In Gruppe 8 müsste die Serielle Adresse, wenn nicht geändert, auf 1 stehen. Ebenfalls ab werk ist ne Baudrate von 9600. Das musst du dann auch bei Software einstellen. Suchbereich nicht auf 126 lassen....dauert sonst ewig. 
Wenn dann auf Klemme 68 Plus Datenleitung und 69 Minus Datenleitung ist und Konverter geht, dann solltest du einen aktiven Antrieb finden.
Mittels Handbuch bei www.vlt.de kannste wenn was unklar ist nachlesen.

Gruß


----------



## duese1990 (27 August 2012)

Was soll ich sagen... es funktioniert!!! 
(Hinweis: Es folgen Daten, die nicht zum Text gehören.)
-- ==== Sys2Proof/Safety.lean ====
section
/-! DEFINITION. What a safe machine and a safe run are, in the terms the statements use. -/

namespace Sys2Proof.Machine

/-- A sequence of length L keeps its format: byte 0 carries H(L) under the mask M(L) (41_encoder.md R61), lanes 1..L-1
have the prefix 10 (R62), and lanes L..5 hold 0x00 (10_state.md R13). -/
def lanesInFormat (l : LengthClass) (b : Lanes) : Bool :=
  (b[0] &&& headerMask l == headerCode (headerOf l)) &&
    (List.finRange 6).all fun k =>
      if k.val = 0 then true
      else if k.val < lengthNat l then b[k] &&& 0xC0#8 == 0x80#8
      else b[k] == 0x00#8

/-- RESULT's parts agree with each other: HDR is the header of LEN (40_classifier.md R44), the lanes keep the format. -/
def resultInFormat : Result → Bool
  | .none => true
  | .cls l h => h == headerOf l
  | .enc l b => lanesInFormat l b
  | .ovf _ => true

/-- The invariant of every step: RESULT's parts agree. -/
abbrev State.InFormat (s : State) : Prop := resultInFormat s.result = true

/-- The exact invariant: RESULT is NONE or what some request leaves (10_state.md R10: the outcome of the most recent
operation). -/
def State.Produced (s : State) : Prop :=
  s.result = .none ∨ ∃ i t, exec i State.reset = .next t ∧ s.result = t.result

/-- An action that writes RESULT: a request or reset; a READ writes nothing (10_state.md R10, R19). -/
def writesResult : HostAction → Bool
  | .request _ => true
  | .read _ => false
  | .reset => true

/-- RESULT after an action, by the closed forms (41_encoder.md R58) and the reset value (10_state.md R20). -/
def resultAfter (r : Result) : HostAction → Result
  | .request w => combinationalResult (decode w)
  | .read _ => r
  | .reset => .none

/-- What the READs of a list of actions give back, in order, from RESULT = r (70_reset_and_hazards.md R78). -/
def answersFrom : Result → List HostAction → List ReadAnswer
  | _, [] => []
  | r, a :: rest =>
    match a with
    | .read f => answerOf r f :: answersFrom r rest
    | _ => answersFrom (resultAfter r a) rest

/-- An answer that is a value. -/
def isValue : ReadAnswer → Bool
  | .value _ => true
  | .noValue _ => false

/-- A run's answers are fault-free when no READ returned NOVALUE (70_reset_and_hazards.md R78). -/
def faultFree (answers : List ReadAnswer) : Bool := answers.all isValue

/-- RESULT at the end of a list of actions. -/
def finalResult (r : Result) (as : List HostAction) : Result := as.foldl resultAfter r

/-- The low 6 bits of lanes k..k+n-1, most significant chunk first, appended to an accumulated number. -/
def chunksFrom (b : Lanes) : Nat → Nat → Nat → Nat
  | _, 0, acc => acc
  | k, n + 1, acc => chunksFrom b (k + 1) n (acc * 64 + (b.getD k 0x00#8).toNat % 64)

/-- The number that the payload bits of a sequence of length L write, most significant first: the low F(L) bits of lane 0,
then the low 6 bits of lanes 1..L-1 (30_encoding.md R37). For statements only: the block has no decoder
(00_scope.md R5). -/
def payloadNumber (l : LengthClass) (b : Lanes) : Nat :=
  chunksFrom b 1 (lengthNat l - 1) (b[0].toNat % 2 ^ payloadBits l)

end Sys2Proof.Machine
end

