-- ==== Sys2Proof/Laws/Decode.lean ====
section
/-! SUPPORT. The request word bit by bit, and what the raw reader and the assembler can answer. -/

namespace Sys2Proof

/-- The bits of a request word: VALUE below bit 32, OP at bit 32. -/
theorem makeRequest_getLsbD (op : BitVec 1) (v : Word) (j : Nat) :
    (makeRequest op v).getLsbD j = if j < 32 then v.getLsbD j else op.getLsbD (j - 32) :=
  BitVec.getLsbD_append

theorem requestOp_makeRequest (op : BitVec 1) (v : Word) : requestOp (makeRequest op v) = op.getLsbD 0 := by
  rw [requestOp, makeRequest_getLsbD, if_neg (by decide)]

theorem requestValue_makeRequest (op : BitVec 1) (v : Word) : requestValue (makeRequest op v) = v := by
  apply BitVec.eq_of_getLsbD_eq
  intro j hj
  have h := makeRequest_getLsbD op v j
  rw [if_pos hj] at h
  rw [requestValue, BitVec.getLsbD_extractLsb, ← h]
  simp only [Nat.sub_zero, Nat.zero_add, Bool.and_eq_right_iff_imp, decide_eq_true_eq]
  omega

/-- All that the raw reader can do: the number as a request word, or the refusal of what does not fit. -/
theorem requestOfBits_cases (nbits w : Nat) :
    (w % 2 ^ nbits < 2 ^ 33 ∧ ∃ r : RequestWord, r.toNat = w % 2 ^ nbits ∧ requestOfBits nbits w = .ok r) ∨
    (2 ^ 33 ≤ w % 2 ^ nbits ∧ requestOfBits nbits w = .error .widerThanRequest) := by
  by_cases h : w % 2 ^ nbits < 2 ^ 33
  · refine .inl ⟨h, BitVec.ofNat 33 (w % 2 ^ nbits), ?_, ?_⟩
    · rw [BitVec.toNat_ofNat, Nat.mod_eq_of_lt h]
    · unfold requestOfBits requestFits
      rw [if_pos (decide_eq_true h)]
  · refine .inr ⟨Nat.le_of_not_lt h, ?_⟩
    unfold requestOfBits requestFits
    rw [if_neg (by rw [decide_eq_true_eq]; exact h)]

/-- All that reading a literal can do: the value, or one of the two refusals. -/
theorem assembleLiteral_cases (l : Literal) :
    (literalOk l = true ∧ ∃ v : Word, v.toNat = literalValue l ∧ assembleLiteral l = .ok v) ∨
    (literalOk l = false ∧ ∃ e, assembleLiteral l = .error e) := by
  unfold assembleLiteral literalOk
  cases hd : literalHasDigits l with
  | false => exact .inr ⟨rfl, _, rfl⟩
  | true =>
    cases hr : literalInRange l with
    | false => exact .inr ⟨rfl, _, rfl⟩
    | true =>
      refine .inl ⟨rfl, BitVec.ofNat 32 (literalValue l), ?_, rfl⟩
      have h : literalValue l ≤ 0xFFFFFFFF := of_decide_eq_true hr
      rw [BitVec.toNat_ofNat, Nat.mod_eq_of_lt (by omega)]

end Sys2Proof
end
ich hatte den Konverter direkt angeschlossen. Nun habe ich den Kabeladapter reingesteckt und die beiden Leitungen verkabelt und es läuft!

Vielen Dank!


----------



## doctorVLT (28 August 2012)

*Na super*

Also, dann geht ja alles.
Viel Spass und Erfolg !

doctorVLT


----------



## Giopino (29 August 2014)

duese1990 schrieb:


> Was soll ich sagen... es funktioniert!!!
> 
> ich hatte den Konverter direkt angeschlossen. Nun habe ich den Kabeladapter reingesteckt und die beiden Leitungen verkabelt und es läuft!
> 
> Vielen Dank!



Ich habe das selbe problem wie du und habe auch die selbe adapter gekauft . Könntest du mich genau beschreiben wie du das alles verdrahtest hast z.B. an welche klemme oder wo der LCP eingesteckt wird.
Noch eine Frage wurde die Kommunikazion zwischen FU und PC auch ohne angeschlossene Motor funktionieren?

Vielen Dank im voraus 
Giopino


----------